Il ne s’agit pas ici de s’enthousiasmer pour les progrès technologiques ni de les dénoncer mais de simplement constater que ces choses entrent dans le champ des possibles. Et il y a inévitablement des leçons à tirer de ces réalités sur notre compréhension du réel et notre vision indécrottablement essentialiste des choses de la vie.
Les manipulations technologiques amènent aussi les scientifiques à créer (ou découvrir) des états de la matière jusque-là inédits — comme pour les réseaux de neuronium. Ou tout au moins à en mettre certains états, préexistants mais n’entrant dans aucune catégorie, en évidence. Avec la culture de tissu, on pourra aussi se faire cultiver des organes de rechange en dehors de notre corps à partir d’une simple cellule, et c’est encore les limites intimes de l’individu qui seront remises en cause. Ce sont des frontières entre des états et des catégories qui nous semblaient pourtant indéboulonnables, comme les frontières entre le vivant et le non-vivant. Le collectif TC&A a travaillé sur la notion d’entités semi-vivantes (Tissu Culture & Art - Oron Catts, Ionat Zurr & Guy Ben-Ary). «Cette émergence d'une nouvelle catégorie d'êtres/objets, située sur la ligne de fracture de nos visions dichotomiques du continuum de la vie, pourrait devenir de plus en plus évidente à mesure qu'augmentent nos capacités de manipulation du vivant. Puisque ces créations seront dotées de plus ou moins de vie et de sensibilité, nous établirons de nouvelles relations avec nos objets, notre environnement et avec le concept même de vie. Des parties de notre corps (actuellement de simples fragments) pourront êtres maintenues hors de nous comme des entités autonomes indépendantes.
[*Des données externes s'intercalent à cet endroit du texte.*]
/-- Step 7 of R47 for one section, bytes beyond the layout of VERSION 1 included (R29). -/
def checkSec (g : Img) (x : Sec) : Option ChartErr :=
  let b := x.body
  let t := x.type
  let body := match t with
    | 1 => firstErr [checkRecs g t b 8 8 portFields, checkRec g t b driveFields]
    | 2 => firstErr [checkRec g t b shoalsHead, checkRecs g t (b + 8) 16 (g b) shoalFields]
    | 3 => checkRec g t b poolFields
    | 4 => checkRec g t b hbmFields
    | 5 => firstErr [checkRec g t b covesHead, checkRec g t (b + 4) (coveFields 0xFFFF 0xFFFF),
        checkRecs g t (b + 76) 72 (rdLe g b 2) (coveFields 0 4095)]
    | 6 => firstErr [checkRecs g t b 16 8 classPort, checkRec g t b classTail]
    | 7 => firstErr (checkRec g t b gateHead :: ((gateOffsets g (b + 8) (g b)).1.map (fun o =>
        firstErr [checkRec g t o gateListFields, checkRecs g t (o + 24) 8 (rdLe g (o + 2) 2) gateEntryFields])))
    | 8 => checkRec g t b clockFields
    | 9 => firstErr [checkRec g t b tideHead, checkRecs g t (b + 16) 16 (g (b + 4)) profileFields,
        checkRecs g t (b + 16 + 16 * g (b + 4)) 8 (g (b + 5)) entryFields]
    | 10 => checkRec g t b lightFields
    | 11 => firstErr [checkRec g t b cipherFields,
        need (decide ((bitList (rdLe g b 4) 24).length ≤ 8)) { code := 8, section_ := t, field := 0, offset := b }]
    | 12 => firstErr [checkRec g t b eventsHead, checkRecs g t (b + 8) 8 (rdLe g b 2) eventFields]
    | 13 => firstErr [checkRec g t b bayHead, checkRec g t (b + 4) (bayFields 0xFF 0xFF),
        checkRecs g t (b + 20) 16 (g (b + 1)) (bayFields 0 31)]
    | 14 => checkRec g t b pairFields
    | 15 => checkRec g t b storageFields
    | _ => none
  match body with
  | some e => some e
  | none =>
    if x.version = 1 ∧ t < 0x8000 then
      let n := (fullLayout g t b).getD x.len
      (firstNonZero g (b + n) (x.len - n)).map (fun o => { code := 8, section_ := t, field := (o - b) % 256, offset := o })
    else none

/-! ## Values with defaults (R30, R32 to R46) -/

/-- A "0 → d" field. -/
def dz (v d : Nat) : Nat := if v = 0 then d else v

/-- The section of a type. -/
def secOf (ss : List Sec) (t : Nat) : Option Nat := (ss.find? (fun x => x.type == t)).map (·.body)

def buildPort (g : Img) (b : Nat) : PortCfg :=
  { breakout := g b, media := g (b + 1), enable := g (b + 2), maxFrame := dz (rdLe g (b + 4) 2) 9216 }

def buildShoal (g : Img) (b : Nat) : ShoalCfg :=
  { shoal := g b, geometryId := g (b + 1), width := g (b + 2), parity := g (b + 3), spareStrips := g (b + 4)
    streams := dz (g (b + 5)) 8, metaMode := g (b + 6), members := reg (rdLe g (b + 8) 4)
    evacuating := reg (rdLe g (b + 12) 4) }

/-- The Shoal that an omitted SHOALS section forms (R30). -/
def defaultShoal (laneMode : Nat) : ShoalCfg :=
  { shoal := 0, geometryId := 1, width := if laneMode = 1 then 16 else 32, parity := 3, spareStrips := 1, streams := 8
    metaMode := 0, members := if laneMode = 1 then 0xFFFF#32 else 0xFFFFFFFF#32, evacuating := 0 }

def buildCove (g : Img) (b : Nat) : CoveCfg :=
  { cove := rdLe g b 2, flags := rdLe g (b + 2) 2, qpQuota := dz (rdLe g (b + 4) 4) 64
    nsQuota := dz (rdLe g (b + 8) 2) 16, tclass := g (b + 10), weight := dz (g (b + 11)) 16
    floor := rdLe g (b + 12) 4, cap := dz (rdLe g (b + 16) 4) 8192
    shCir := dz (rdLe g (b + 20) 4) 1000, shCbs := dz (rdLe g (b + 24) 4) 65536
    shPir := dz (rdLe g (b + 28) 4) 0xFFFFFFFF, shPbs := dz (rdLe g (b + 32) 4) 262144
    cmdCir := dz (rdLe g (b + 36) 4) 100000, cmdCbs := dz (rdLe g (b + 40) 4) 1024
    cmdPir := dz (rdLe g (b + 44) 4) 1000000, cmdPbs := dz (rdLe g (b + 48) 4) 4096
    byteCir := dz (rdLe g (b + 52) 4) 8000, byteCbs := dz (rdLe g (b + 56) 4) 4194304
    bytePir := dz (rdLe g (b + 60) 4) 0xFFFFFFFF, bytePbs := dz (rdLe g (b + 64) 4) 16777216 }

def buildGates (g : Img) (b : Nat) : List GateList :=
  (gateOffsets g (b + 8) (g b)).1.map (fun o =>
    { port := g o, cycleNs := rdLe g (o + 4) 4, baseS := rdLe g (o + 8) 8, baseNs := rdLe g (o + 16) 4
      entries := (List.range (rdLe g (o + 2) 2)).map (fun i =>
        { openMask := g (o + 24 + 8 * i), intervalNs := rdLe g (o + 28 + 8 * i) 4 }) })

def buildTide (g : Img) (b : Nat) : TideCfg :=
  let np := g (b + 4)
  let eb := b + 16 + 16 * np
  { omitted := false, periodS := dz (rdLe g b 4) 86400, anchorS := rdLe g (b + 8) 8
    profiles := (List.range np).map (fun i =>
      let o := b + 16 + 16 * i
      { rebuildCap := rdLe g o 4, ebbCap := rdLe g (o + 4) 4, shallows := rdLe g (o + 8) 4, patrol := g (o + 12)
        swapPermit := g (o + 13) })
    entries := (List.range (g (b + 5))).map (fun i =>
      let o := eb + 8 * i
      { offsetS := rdLe g o 4, profile := g (o + 4), swap := bit (g (o + 5)) 0, rack := bit (g (o + 5)) 1 }) }

def buildLight (g : Img) (b : Nat) : LightCfg :=
  { mode := g b, borrow := g (b + 1), waAtPress := g (b + 2), rebuildMin := dz (rdLe g (b + 4) 4) 1000
    rebuildMax := dz (rdLe g (b + 8) 4) 16000, ebbMin := rdLe g (b + 12) 4, ebbMax := dz (rdLe g (b + 16) 4) 20000
    borrowMax := rdLe g (b + 20) 4, heatAdmit := dz (rdLe g (b + 24) 2) 8 }

def buildBay (g : Img) (b : Nat) : BayCfg :=
  { bay := g b, insertDelay := dz (g (b + 1)) 20, ramp := dz (g (b + 2)) 6, uv := dz (rdLe g (b + 4) 2) 10200
    ov := dz (rdLe g (b + 6) 2) 13800, breaker := dz (rdLe g (b + 8) 2) 3500, breakerTime := dz (rdLe g (b + 10) 2) 10
    shunt := dz (rdLe g (b + 12) 2) 2000 }

def buildStorage (g : Img) (b : Nat) : StorageCfg :=
  { hardTimeout := dz (rdLe g b 2) 1000, absence := dz (rdLe g (b + 2) 2) 120, writeSoft := dz (rdLe g (b + 4) 4) 2000
    readSoft := dz (rdLe g (b + 8) 4) 5000, slowThreshold := dz (rdLe g (b + 12) 4) 20000
    slowWindow := dz (rdLe g (b + 16) 2) 10, transientBound := dz (rdLe g (b + 18) 2) 16
    sealTime := dz (rdLe g (b + 20) 2) 500, coalesce := rdLe g (b + 22) 2, freeReserve := dz (rdLe g (b + 24) 2) 20 }

/-- A value that a section gives, with its default where the section is omitted (R30). -/
def secVal {β : Type} (ss : List Sec) (t : Nat) (d : β) (f : Nat → β) : β :=
  match secOf ss t with
  | some b => f b
  | none => d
Quelles sortes de relations allons-nous établir avec ces entités ? En prendrons-nous soin ou en abuserons-nous ? Où les entités semi-vivantes vont-elles être situées dans le continuum de la vie, et comment cela affectera-t-il notre système de valeurs concernant les organismes vivants, y compris notre propre corps (malade et sain) et notre conception du moi.»
Dans leur performance "Cuisine Désincarnée", T.C&A opère une biopsie (prélèvement chirurgical d'un fragment de tissu du corps vivant) sur une grenouille pour ensuite cultiver les cellules dans un "bioréacteur" et constituer ainsi de la viande "sans victime". Une fois les cellules prélevées, la croissance est infinie tant que le steak en devenir se trouve dans le "bioréacteur", on peut parfaitement imaginer une montagne de viande créée à partir de quelques cellules microscopiques. Et la manger.
Une étudiante végétalienne du cours Vivoart du groupe T.C&A a, elle, décidé d'aller plus loin dans l'expérience : «Elle a suggéré de prélever une biopsie de ses propres cellules, plutôt que d'infliger un stress physique et psychologique (même temporaire) à un autre animal. Nous pourrions ainsi cultiver des steaks faits de notre propre chair.»